Community School

Schools of Distinction Profile

Community School in Roanoke, Virginia was recognized as an inaugural AMLE School of Distinction in 2022. One of the goals of the program is to foster a network of schools that share promising practices positively impacting young adolescents. The below profile provides highlights a few of Community School’s exemplary practices aligned with the 18 Characteristics of Successful Middle Schools.

Connect with Community School Leadership Team

Demographic Information

Location: Roanoke, Virginia
School Setting: Rural
Grade Configuration: 5-8
School Enrollment: 59


Linda Roth, Executive Director
Katrina Hill, Middle School Coordinator

Key Practices

  • Recognition of different learning styles, levels of learning and rates of development that allows students to progress at their own pace
  • Creation of an accepting and inclusive space where each student feels nurtured and valued
  • Strong advisory program
  • Emphasis on leadership skills, responsibility, and service to others
  • Respect for individual, interdisciplinary and cooperative learning, and self-assessment
  • Collaborative learning environment that puts students at the center of the process
  • Frequent off-campus learning opportunities
  • Integrated curriculum with arts, language, and technology

Highlights of Exemplary Practices Aligned with the 18 Characteristics of Successful Middle Schools

Characteristic 3: Every student’s academic and personal development is guided by an adult advocate.

The Advisory Program at Community School emphasizes and supports academic and social/emotional development. Students meet with their advisor four times a week and are given opportunities to check in with their hearts, minds, and bodies, to reflect on their needs or challenges, and set appropriate goals for themselves during the year. Students stay with their advisor throughout their time in middle school. Examples of advisory activities include pairing up with a middle elementary class to read together during an advisee time. And, a new tradition for advisee groups– a family recipe cookie swap!

What This Looks Like In Practice: We have five advisee groups, each with its own animal mascot. During our advisee meetings, we give students time to share personal updates, talk through concerns or worries, work on homework, or connect with peers for help with academic and social/emotional topics. Sometimes we use these periods to have fun; we play games together, compete against other advisee groups, create routines and traditions, or host special small group events (last year, two of our advisee groups got together for a holiday cookie exchange). Over the course of their time in middle school, advisors have time to develop relationships with families and can support their students through the challenges of adolescence. We meet for regular conferences throughout the school year, setting goals together as a team.

Characteristic 7: The school collaborates with community and business partners.

Our mission states that “We strive to nurture brave, good and curious citizens…”

We want our students to recognize that they are part of a larger community and find many ways for them to connect with educational resources, including businesses, non-profits, and cultural centers. In addition, students are able to be involved with service learning on and off campus. Currently, middle school students are beginning to work with a local artist to participate in a global art project related to empathy, peace and inclusiveness.

What This Looks Like In Practice: We often invite guest speakers from across our valley to speak on relevant topics; this allows students to learn from a variety of perspectives. As often as possible, we try to take students off campus to work with organizations and businesses; Friday Groups are a time when this is easier to coordinate.

Characteristic 9: Curriculum is exploratory, integrative, and diverse.

Community School’s unique elective program provides in-depth, hands-on explorations of a range of subjects that typically extend all day each Friday for 5 to 6 weeks. This time allows for field trips, guest speakers, community service projects and productions. Topics range from field biology, playwriting, robotics, and model United Nations simulations to Appalachian music studies, Shakespeare, outdoor adventure, and studio art.

Characteristic 11: Instruction fosters learning that is active, purposeful and democratic.

Community School believes that students should be fully engaged and at the center of the learning process.
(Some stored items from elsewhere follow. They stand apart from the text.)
theorem witness_SweepsAndWindowsAreHeld :
    (let t := after (.sweep 1#8 []) garden
     garden.Takes [] ∧ garden.Settled ∧ t.devs = { garden.devs with sweepEnd := some 110, nextWindow := some 100200 } ∧
       t.Answered (replyFrame 0x1A#8 1#8 .ok [])) ∧
    (let s := lineAt .quiet none garden
     after (.sweep 1#8 []) s = s.replied 0x1A#8 1#8 .conflict []) ∧
    (let s := { garden with devs := { garden.devs with sweepEnd := some 100 } }
     (after .sweepEnd s).devs = garden.devs ∧
       (let u := { garden with devs := { garden.devs with sweepEnd := some 101 } }
        after .sweepEnd u = u)) ∧
    (let s := { garden with devs := { garden.devs with nextWindow := some 100000, floor := 0xD1#32 } }
     let t := after .announceWindowDue s
     s.HasRoom ∧ t.devs = { s.devs with nextWindow := none } ∧
       t.HasAsked .discovery .invite 63 none [0#8, 0#8, 0#8, 0xD1#8] ∧
       (let u := lineAt .waking (some 100100) s
        after .announceWindowDue u = u)) ∧
    after .announceWindowDue garden = garden := by decide +kernel

theorem witness_NoWindowOpen (floor : Serial) :
    { garden with devs := { garden.devs with nextWindow := some 100000, floor := floor } }.NoWindowOpen :=
  windowOpen_eq_false_iff.1 rfl

def inviteEntry : Entry :=
  { entryOf .discovery .invite 63 0#32 with replyAddr := none, payload := [0#8, 0#8, 0#8, 0#8] }

/-- The announce slot of an INVITE runs, with one more record in the table. -/
def announcing (d : Option Device) : State :=
  let s := inTurn .announceSlot (some 100000) none (asking inviteEntry garden)
  { s with devs := { s.devs with table := some decoder :: some probe :: d :: List.replicate 37 none } }

/-- A window that falls due while the INVITE of another is QUEUED or waits for an entry does not begin; the completion of
that INVITE sets next_window anew, 200 ms on under a sweep requested in its slot. -/
theorem test_windows_follow_each_other :
    (let s := { garden with devs := { garden.devs with nextWindow := some 100000 } }
     let u := asking { inviteEntry with state := .queued } s
     let w := { s with sched := { s.sched with waits := [{ req := inviteRequest 0#32, joinedAt := 99990 }] } }
     after .announceWindowDue u = u ∧ after .announceWindowDue w = w ∧ .announceWindowDue ∉ (ticked u).pending) ∧
    (let s := { announcing none with devs := { (announcing none).devs with nextWindow := some 104000 } }
     let t := after (.sweep 1#8 []) s
     t.devs.nextWindow = some 100200 ∧ after .announceWindowDue { t with timeBase := 100200 } = { t with timeBase := 100200 } ∧
       (after (.announceSlotEnd .empty) { t with timeBase := 100250 }).devs.nextWindow = some 100450) := by
  decide +kernel

theorem witness_AnnounceSlotEndPlacesTheSerial :
    (let s := announcing none
     let w := { s.devs with nextWindow := some 105000, lastWindowAt := some 100000 }
     s.Settled ∧ s.entry? 0 = some inviteEntry ∧ (after (.announceSlotEnd .empty) s).devs = w ∧
       (after (.announceSlotEnd .failed) { s with devs := { s.devs with floor := 7#32 } }).devs = { w with floor := 7#32 } ∧
       (after (.announceSlotEnd (.serial 0xA1#32)) s).devs =
         { w with floor := 0xA1#32, created := 3,
                  table := some decoder :: some probe ::
                    some { stranger with state := .placing, shortAddr := some 3 } :: List.replicate 37 none }) ∧
    (let s := lineAt .sweeping (some 110000) (announcing (some stranger))
     let t := after (.announceSlotEnd (.serial 0xA1#32)) s
     t.device? 0xA1#32 = some { stranger with state := .placing, shortAddr := some 3 } ∧ t.devs.nextWindow = some 100200 ∧
       t.HasAsked .discovery .assign 63 (some 3) [0#8, 0#8, 0#8, 0xA1#8, 3#8]) ∧
    (let s := announcing (some { stranger with duplicate := true })
     (after (.announceSlotEnd (.serial 0xA1#32)) s).devs.table = s.devs.table) ∧
    (let s := announcing none
     (after (.announceSlotEnd (.serial 0xE1#32)) s).device? 0xE1#32 =
       some { probe with state := .placing, shortAddr := some 1 } ∧
       (after (.announceSlotEnd (.serial 0xE1#32)) s).poller.polls = []) ∧
    (let s := { announcing none with devs := (fullTable { stranger with enrolled := true }).devs }
     let t := after (.announceSlotEnd (.serial 0xB1#32)) s
     t.devs = { s.devs with floor := 0xB1#32, overflowReported := true } ∧
       t.link = s.link.post (.deviceEvent .overflow 0xB1#32 none none none none none)) := by decide +kernel

/-- A record in placement, whose transaction stands at index 0. -/
def placing (op : FieldOp) (d : Device) : State :=
  let e := { entryOf .discovery op 3 0xA1#32 with replyAddr := some 3 }
  let s := inTurn .awaiting (some 100010) none (asking e garden)
  { s with devs := { s.devs with table := some decoder :: some probe :: some d :: List.replicate 37 none } }

theorem witness_PlacementFollowsItsAnswers :
    (let d := { stranger with state := .placing, shortAddr := some 3 }
     let s := placing .assign d
     let t := after (.fieldReplyReceived 3#6 16#8 0#8 []) s
     s.Settled ∧ s.Accepts 0 (entryOf .discovery .assign 3 0xA1#32) 3#6 16#8 ∧
       t.device? 0xA1#32 = some { d with state := .identifying } ∧ t.HasAsked .discovery .identify 3 (some 3) [] ∧
       ((after (.fieldReplyReceived 3#6 16#8 2#8 []) s).device? 0xA1#32 = some stranger ∧
         (after (.fieldReplyReceived 3#6 16#8 2#8 []) s).devs.releasing = [3])) ∧
    (let d := { stranger with state := .identifying, shortAddr := some 3 }
     let s := placing .identify d
     (after (.fieldReplyReceived 3#6 16#8 0#8 [1#8, 7#8, 4#8]) s).device? 0xA1#32 =
         some { d with kind := .decoder, model := some 7, count := some 4, state := .ready } ∧
       (after (.fieldReplyReceived 3#6 16#8 0#8 [1#8, 7#8, 5#8]) s).device? 0xA1#32 = some stranger ∧
       (after (.fieldReplyReceived 3#6 16#8 0#8 [2#8, 7#8, 0#8]) s).device? 0xA1#32 = some stranger ∧
       (after (.fieldReplyReceived 3#6 16#8 0#8 [3#8, 7#8, 1#8]) s).device? 0xA1#32 = some stranger) ∧
    (let d := { stranger with state := .identifying, shortAddr := some 3, enrolled := true }
     let s := placing .identify d
     let t := after (.fieldReplyReceived 3#6 16#8 0#8 [2#8, 7#8, 3#8]) s
     t.device? 0xA1#32 = some { d with kind := .probe, model := some 7, count := some 3 } ∧
       t.HasAsked .discovery .readCal 3 (some 3) [] ∧
       (let u := { s with zones := zonesWith { bed with outputs := [{ serial := 0xA1#32, num := 1 }] } }
        (after (.fieldReplyReceived 3#6 16#8 0#8 [2#8, 7#8, 3#8]) u).device? 0xA1#32 =
          some { stranger with enrolled := true, kindMismatch := true })) ∧
    (let d := { probe with serial := 0xA1#32, state := .identifying, shortAddr := some 3, count := some 1 }
     let s := placing .readCal d
     let c := { channel1 with serial := 0xA1#32 }
     let u := { s with poller := { s.poller with channels := some c :: List.replicate 31 none } }
     let t := after (.fieldReplyReceived 3#6 16#8 0#8 [1#8, 2#8, 3#8, 4#8]) u
     t.device? 0xA1#32 = some { d with state := .ready, missCount := 0 } ∧
       t.channel? 0xA1#32 1 = some { c with dry := 258, wet := 772 } ∧
       t.poll? 0xA1#32 = some { poll1 with serial := 0xA1#32, nextPoll := some 100 }) ∧
    (let d := { probe with serial := 0xA1#32, state := .identifying, shortAddr := some 3, count := some 1 }
     let s := placing .readCal d
     let reply : Instr := .fieldReplyReceived 3#6 16#8 0#8 [1#8, 2#8, 3#8, 4#8]
     s.channel? 0xA1#32 1 = none ∧
       (after reply s).channel? 0xA1#32 1 = some (Channel.fresh0 0xA1#32 1 258 772) ∧
       (let full := busy { s with poller := { s.poller with channels := List.replicate 32 (some channel1) } }
        (after reply full).poller.channels = full.poller.channels ∧
          (after reply full).link.notices =
            [.deviceEvent .partialProbe 0xA1#32 none (some 1) none none (some 0),
              .deviceEvent .placed 0xA1#32 (some .probe) (some 1) (some 3) (some true) none]) ∧
       (let u := placing .readCal { d with kind := .decoder, count := some 4 }
        (after reply u).poller.channels = u.poller.channels ∧
          (after reply u).deviceState 0xA1#32 = some .ready)) := by decide +kernel

/-- An ASSIGN, an IDENTIFY or a READ_CAL fails without an answer at its third attempt. -/
def failing (op : FieldOp) (st : DeviceState) (checks : Nat) (replyLimit : Option Nat) : State :=
  let e := { entryOf .discovery op 3 0xA1#32 with attempts := 2, badChecks := checks }
  let s := inTurn .awaiting (some 100000) replyLimit (asking e garden)
  { s with devs := { s.devs with
      table := some decoder :: some probe :: some { stranger with state := st, shortAddr := some 3 } ::
        List.replicate 37 none } }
Project-based learning which stresses cooperative problem-solving and critical thinking skills promotes a climate that empowers students to ask questions, consider different points of view and take responsibility for their research. Student groups often must work together to present their final results to a class, a different level at school or to families and staff. As one example, during our unit on pre-Columbian North America students learned about the tribes across the continent. One student spent extra time researching the tribes who lived on the land where our school is located and created an art piece to display on campus.

Characteristic 16: Leaders demonstrate courage and collaboration.

Staff is encouraged to be innovative and creative in addressing student needs. They are invited to give input to address challenges and assist with the redesign of schedules or change practices that are no longer meeting students’ best interests. Our advisory program has adjusted its focus over the last five years to be more responsive to current concerns and social dynamics. This year we will be introducing an Ambassador Program to welcome visiting students and to facilitate the transition for new students.